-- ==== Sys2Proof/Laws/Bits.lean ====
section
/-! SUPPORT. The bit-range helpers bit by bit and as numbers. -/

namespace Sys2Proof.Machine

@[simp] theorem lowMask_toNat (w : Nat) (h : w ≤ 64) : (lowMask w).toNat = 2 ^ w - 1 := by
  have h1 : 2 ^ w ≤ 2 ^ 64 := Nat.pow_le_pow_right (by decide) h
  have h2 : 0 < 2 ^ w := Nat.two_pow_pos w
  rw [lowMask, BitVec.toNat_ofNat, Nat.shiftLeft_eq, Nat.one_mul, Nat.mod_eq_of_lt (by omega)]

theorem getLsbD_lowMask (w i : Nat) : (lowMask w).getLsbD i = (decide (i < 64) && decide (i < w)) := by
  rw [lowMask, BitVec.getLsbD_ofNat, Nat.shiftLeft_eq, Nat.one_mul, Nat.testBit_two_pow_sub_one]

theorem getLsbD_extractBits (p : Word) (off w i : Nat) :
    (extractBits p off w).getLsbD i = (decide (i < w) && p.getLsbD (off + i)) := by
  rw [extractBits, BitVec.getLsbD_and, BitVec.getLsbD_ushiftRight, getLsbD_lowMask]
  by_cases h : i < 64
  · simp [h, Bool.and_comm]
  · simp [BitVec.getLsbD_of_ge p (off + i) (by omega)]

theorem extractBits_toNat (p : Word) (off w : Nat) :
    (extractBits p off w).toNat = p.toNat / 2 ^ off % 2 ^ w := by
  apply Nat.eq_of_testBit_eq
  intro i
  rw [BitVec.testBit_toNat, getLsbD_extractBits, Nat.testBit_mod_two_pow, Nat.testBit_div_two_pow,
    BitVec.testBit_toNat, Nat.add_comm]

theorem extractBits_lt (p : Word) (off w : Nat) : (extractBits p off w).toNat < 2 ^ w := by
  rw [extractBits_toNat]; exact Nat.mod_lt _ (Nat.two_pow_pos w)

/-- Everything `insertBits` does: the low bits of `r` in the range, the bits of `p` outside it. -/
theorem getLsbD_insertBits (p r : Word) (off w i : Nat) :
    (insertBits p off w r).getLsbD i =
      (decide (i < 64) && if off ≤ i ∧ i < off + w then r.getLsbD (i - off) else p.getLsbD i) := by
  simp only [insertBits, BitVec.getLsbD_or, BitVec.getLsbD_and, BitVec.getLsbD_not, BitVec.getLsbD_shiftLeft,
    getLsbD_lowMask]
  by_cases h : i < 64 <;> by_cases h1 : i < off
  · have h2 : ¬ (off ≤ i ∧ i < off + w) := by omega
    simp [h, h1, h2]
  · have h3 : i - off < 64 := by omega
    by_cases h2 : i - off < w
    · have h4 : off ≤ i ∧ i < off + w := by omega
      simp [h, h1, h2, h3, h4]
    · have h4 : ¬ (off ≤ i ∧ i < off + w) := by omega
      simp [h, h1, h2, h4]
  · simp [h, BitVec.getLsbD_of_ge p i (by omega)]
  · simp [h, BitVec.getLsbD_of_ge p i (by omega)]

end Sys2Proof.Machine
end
==
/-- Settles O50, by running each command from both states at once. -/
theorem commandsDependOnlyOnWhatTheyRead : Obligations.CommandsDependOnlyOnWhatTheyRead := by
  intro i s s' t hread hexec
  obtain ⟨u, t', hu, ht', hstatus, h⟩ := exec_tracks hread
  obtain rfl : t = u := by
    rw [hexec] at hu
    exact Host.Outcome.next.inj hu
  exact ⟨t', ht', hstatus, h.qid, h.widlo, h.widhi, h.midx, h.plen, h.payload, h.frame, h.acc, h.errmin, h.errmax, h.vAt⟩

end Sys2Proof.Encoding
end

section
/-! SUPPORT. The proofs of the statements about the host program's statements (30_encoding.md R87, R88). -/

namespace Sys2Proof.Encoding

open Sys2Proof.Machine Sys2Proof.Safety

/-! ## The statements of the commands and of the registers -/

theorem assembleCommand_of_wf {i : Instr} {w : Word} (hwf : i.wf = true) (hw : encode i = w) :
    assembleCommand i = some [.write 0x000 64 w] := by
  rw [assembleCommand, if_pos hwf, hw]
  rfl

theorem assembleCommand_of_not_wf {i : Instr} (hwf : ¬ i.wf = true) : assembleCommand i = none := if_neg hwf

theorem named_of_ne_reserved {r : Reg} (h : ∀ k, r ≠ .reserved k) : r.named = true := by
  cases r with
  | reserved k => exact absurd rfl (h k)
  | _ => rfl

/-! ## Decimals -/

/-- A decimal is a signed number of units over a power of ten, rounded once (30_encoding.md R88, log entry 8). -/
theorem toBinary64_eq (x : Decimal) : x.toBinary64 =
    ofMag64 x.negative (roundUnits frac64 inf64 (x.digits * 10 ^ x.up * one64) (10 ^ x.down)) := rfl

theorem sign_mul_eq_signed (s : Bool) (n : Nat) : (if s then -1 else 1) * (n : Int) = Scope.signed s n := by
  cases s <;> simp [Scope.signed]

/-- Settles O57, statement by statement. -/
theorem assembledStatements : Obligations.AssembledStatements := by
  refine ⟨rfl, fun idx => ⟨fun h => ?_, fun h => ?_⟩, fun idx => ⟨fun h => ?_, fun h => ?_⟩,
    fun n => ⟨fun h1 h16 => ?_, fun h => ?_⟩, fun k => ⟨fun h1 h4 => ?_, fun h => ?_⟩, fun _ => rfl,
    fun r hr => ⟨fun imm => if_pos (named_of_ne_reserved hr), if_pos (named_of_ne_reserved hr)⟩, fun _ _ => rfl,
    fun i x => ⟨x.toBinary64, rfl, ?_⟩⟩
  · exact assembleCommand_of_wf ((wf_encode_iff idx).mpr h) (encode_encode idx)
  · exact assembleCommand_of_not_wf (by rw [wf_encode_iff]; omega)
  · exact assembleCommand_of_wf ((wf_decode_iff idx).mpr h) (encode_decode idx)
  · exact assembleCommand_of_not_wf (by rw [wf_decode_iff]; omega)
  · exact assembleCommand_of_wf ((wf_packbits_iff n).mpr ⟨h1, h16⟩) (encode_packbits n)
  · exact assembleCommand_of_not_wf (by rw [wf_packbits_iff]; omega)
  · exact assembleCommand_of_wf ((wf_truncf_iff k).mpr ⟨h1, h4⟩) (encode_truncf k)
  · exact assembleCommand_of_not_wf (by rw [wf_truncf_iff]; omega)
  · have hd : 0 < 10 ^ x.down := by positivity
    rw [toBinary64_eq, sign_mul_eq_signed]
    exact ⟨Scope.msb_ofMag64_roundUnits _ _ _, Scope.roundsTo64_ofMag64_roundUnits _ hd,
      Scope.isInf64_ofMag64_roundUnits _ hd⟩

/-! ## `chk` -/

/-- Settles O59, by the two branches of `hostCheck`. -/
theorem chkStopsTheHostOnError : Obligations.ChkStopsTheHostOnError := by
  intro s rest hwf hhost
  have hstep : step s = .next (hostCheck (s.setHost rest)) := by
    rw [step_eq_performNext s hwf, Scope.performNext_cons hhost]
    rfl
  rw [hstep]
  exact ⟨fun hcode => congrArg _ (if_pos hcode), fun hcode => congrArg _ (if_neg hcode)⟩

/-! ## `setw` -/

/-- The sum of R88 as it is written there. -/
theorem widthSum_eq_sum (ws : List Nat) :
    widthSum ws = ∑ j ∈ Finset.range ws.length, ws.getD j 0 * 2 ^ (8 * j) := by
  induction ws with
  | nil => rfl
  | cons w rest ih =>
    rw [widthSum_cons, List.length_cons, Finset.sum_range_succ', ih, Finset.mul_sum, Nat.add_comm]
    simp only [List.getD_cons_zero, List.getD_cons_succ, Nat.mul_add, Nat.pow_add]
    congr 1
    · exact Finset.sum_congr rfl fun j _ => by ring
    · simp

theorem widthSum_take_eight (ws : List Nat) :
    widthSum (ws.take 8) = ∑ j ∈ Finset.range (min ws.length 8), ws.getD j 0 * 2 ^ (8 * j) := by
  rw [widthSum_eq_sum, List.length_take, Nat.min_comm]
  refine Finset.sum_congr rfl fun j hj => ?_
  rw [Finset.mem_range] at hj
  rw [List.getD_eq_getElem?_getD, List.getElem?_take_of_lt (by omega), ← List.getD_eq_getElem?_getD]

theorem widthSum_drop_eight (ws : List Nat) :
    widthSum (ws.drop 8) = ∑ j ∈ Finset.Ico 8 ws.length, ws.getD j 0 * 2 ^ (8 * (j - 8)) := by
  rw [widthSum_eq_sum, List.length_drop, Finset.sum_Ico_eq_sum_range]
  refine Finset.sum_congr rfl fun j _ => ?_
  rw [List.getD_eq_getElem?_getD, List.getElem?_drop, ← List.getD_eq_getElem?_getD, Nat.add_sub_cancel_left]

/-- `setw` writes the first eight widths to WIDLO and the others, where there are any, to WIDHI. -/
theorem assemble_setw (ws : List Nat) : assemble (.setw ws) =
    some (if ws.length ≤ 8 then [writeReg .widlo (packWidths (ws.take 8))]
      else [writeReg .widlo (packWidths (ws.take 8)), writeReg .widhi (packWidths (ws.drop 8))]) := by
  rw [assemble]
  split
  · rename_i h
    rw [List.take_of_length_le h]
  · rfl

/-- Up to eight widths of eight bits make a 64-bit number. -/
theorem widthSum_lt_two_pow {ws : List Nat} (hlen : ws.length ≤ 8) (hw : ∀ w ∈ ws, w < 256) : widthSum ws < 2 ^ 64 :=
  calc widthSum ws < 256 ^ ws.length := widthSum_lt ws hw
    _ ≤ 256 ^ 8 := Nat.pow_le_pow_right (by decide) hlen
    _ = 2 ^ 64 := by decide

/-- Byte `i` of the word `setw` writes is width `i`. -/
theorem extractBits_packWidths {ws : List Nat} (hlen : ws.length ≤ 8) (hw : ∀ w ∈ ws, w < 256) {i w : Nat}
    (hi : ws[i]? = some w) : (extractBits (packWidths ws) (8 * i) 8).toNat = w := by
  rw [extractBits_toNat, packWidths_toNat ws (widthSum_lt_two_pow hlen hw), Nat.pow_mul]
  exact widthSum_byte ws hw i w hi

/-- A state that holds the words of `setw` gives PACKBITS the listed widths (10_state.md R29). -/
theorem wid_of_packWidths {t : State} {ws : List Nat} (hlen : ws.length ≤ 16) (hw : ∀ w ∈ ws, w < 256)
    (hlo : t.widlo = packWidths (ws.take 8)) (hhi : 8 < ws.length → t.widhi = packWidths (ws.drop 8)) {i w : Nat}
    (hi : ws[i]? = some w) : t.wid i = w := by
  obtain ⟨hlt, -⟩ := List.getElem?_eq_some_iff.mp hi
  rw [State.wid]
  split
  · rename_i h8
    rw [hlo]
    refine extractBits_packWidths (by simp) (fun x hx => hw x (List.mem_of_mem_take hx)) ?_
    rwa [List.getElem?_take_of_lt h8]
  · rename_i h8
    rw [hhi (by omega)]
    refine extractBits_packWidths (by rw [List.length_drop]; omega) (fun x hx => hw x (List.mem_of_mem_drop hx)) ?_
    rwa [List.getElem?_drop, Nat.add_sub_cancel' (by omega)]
==
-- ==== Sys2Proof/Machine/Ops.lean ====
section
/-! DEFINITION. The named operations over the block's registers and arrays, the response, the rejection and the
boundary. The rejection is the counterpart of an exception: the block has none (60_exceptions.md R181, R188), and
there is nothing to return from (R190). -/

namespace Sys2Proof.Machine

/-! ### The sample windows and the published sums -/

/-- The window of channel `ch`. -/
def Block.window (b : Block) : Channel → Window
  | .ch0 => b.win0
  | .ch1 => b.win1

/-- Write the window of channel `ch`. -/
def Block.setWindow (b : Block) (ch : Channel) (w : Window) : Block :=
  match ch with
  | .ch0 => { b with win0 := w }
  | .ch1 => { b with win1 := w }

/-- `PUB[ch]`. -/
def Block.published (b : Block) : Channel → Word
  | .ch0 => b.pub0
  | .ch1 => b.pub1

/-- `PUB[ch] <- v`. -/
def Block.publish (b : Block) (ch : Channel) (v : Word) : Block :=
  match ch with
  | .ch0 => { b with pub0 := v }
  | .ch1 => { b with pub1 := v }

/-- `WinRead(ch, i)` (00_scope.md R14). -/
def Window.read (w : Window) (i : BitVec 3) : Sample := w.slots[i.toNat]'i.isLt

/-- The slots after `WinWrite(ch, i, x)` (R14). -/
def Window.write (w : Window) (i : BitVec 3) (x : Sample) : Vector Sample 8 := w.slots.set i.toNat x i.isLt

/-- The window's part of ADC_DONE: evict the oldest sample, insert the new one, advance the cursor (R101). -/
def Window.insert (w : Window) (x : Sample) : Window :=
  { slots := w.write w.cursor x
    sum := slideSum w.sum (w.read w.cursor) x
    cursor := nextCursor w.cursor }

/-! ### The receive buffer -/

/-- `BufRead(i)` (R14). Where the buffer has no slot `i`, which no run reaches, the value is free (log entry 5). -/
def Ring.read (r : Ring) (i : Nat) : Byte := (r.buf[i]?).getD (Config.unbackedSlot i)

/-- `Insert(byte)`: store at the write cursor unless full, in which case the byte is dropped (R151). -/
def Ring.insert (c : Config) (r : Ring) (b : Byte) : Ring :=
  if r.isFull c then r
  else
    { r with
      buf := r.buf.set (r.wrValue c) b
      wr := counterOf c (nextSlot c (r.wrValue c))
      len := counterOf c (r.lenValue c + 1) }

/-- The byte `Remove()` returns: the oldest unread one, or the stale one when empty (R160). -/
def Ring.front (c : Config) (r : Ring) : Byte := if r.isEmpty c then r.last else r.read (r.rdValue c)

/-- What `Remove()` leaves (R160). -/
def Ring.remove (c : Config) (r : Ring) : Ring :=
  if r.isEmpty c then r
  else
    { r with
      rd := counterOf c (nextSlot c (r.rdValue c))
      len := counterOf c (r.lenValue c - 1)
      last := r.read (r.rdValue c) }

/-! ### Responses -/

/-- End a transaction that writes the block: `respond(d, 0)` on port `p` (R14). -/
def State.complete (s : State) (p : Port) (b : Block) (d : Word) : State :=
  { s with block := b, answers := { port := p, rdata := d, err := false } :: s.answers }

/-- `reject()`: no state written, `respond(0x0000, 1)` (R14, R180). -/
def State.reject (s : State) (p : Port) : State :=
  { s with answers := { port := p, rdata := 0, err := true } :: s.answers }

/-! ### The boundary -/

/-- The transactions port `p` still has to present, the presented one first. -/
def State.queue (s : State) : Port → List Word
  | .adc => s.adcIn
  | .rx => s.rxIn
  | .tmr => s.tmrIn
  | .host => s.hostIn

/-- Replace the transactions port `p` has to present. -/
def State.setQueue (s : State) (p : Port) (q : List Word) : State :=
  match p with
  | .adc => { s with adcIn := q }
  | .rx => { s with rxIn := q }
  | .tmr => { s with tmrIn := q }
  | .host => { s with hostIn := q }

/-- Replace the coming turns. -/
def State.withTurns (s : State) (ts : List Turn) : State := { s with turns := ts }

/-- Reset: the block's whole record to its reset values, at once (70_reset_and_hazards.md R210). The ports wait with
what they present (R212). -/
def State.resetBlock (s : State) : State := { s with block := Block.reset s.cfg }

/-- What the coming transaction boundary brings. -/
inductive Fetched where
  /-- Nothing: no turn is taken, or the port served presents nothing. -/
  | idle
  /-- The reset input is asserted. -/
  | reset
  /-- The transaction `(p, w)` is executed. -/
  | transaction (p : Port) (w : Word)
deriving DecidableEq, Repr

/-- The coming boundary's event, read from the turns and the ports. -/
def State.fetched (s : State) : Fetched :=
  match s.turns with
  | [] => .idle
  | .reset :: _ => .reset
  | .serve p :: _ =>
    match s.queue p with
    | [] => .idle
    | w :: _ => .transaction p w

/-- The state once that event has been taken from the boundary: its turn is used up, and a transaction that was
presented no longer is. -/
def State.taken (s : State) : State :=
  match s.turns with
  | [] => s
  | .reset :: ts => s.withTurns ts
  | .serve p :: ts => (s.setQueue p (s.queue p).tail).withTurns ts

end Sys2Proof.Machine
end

PROBLEM DETAILS → In the entries above, find the line with "fun n => ⟨fun" and the line with "h16⟩) (encode_packbits n)", then restate word for word both of them and every line between, with nothing more.

RESPONSE TO THIS TASK →
    fun n => ⟨fun h1 h16 => ?_, fun h => ?_⟩, fun k => ⟨fun h1 h4 => ?_, fun h => ?_⟩, fun _ => rfl,
    fun r hr => ⟨fun imm => if_pos (named_of_ne_reserved hr), if_pos (named_of_ne_reserved hr)⟩, fun _ _ => rfl,
    fun i x => ⟨x.toBinary64, rfl, ?_⟩⟩
  · exact assembleCommand_of_wf ((wf_encode_iff idx).mpr h) (encode_encode idx)
  · exact assembleCommand_of_not_wf (by rw [wf_encode_iff]; omega)
  · exact assembleCommand_of_wf ((wf_decode_iff idx).mpr h) (encode_decode idx)
  · exact assembleCommand_of_not_wf (by rw [wf_decode_iff]; omega)
  · exact assembleCommand_of_wf ((wf_packbits_iff n).mpr ⟨h1, h16⟩) (encode_packbits n)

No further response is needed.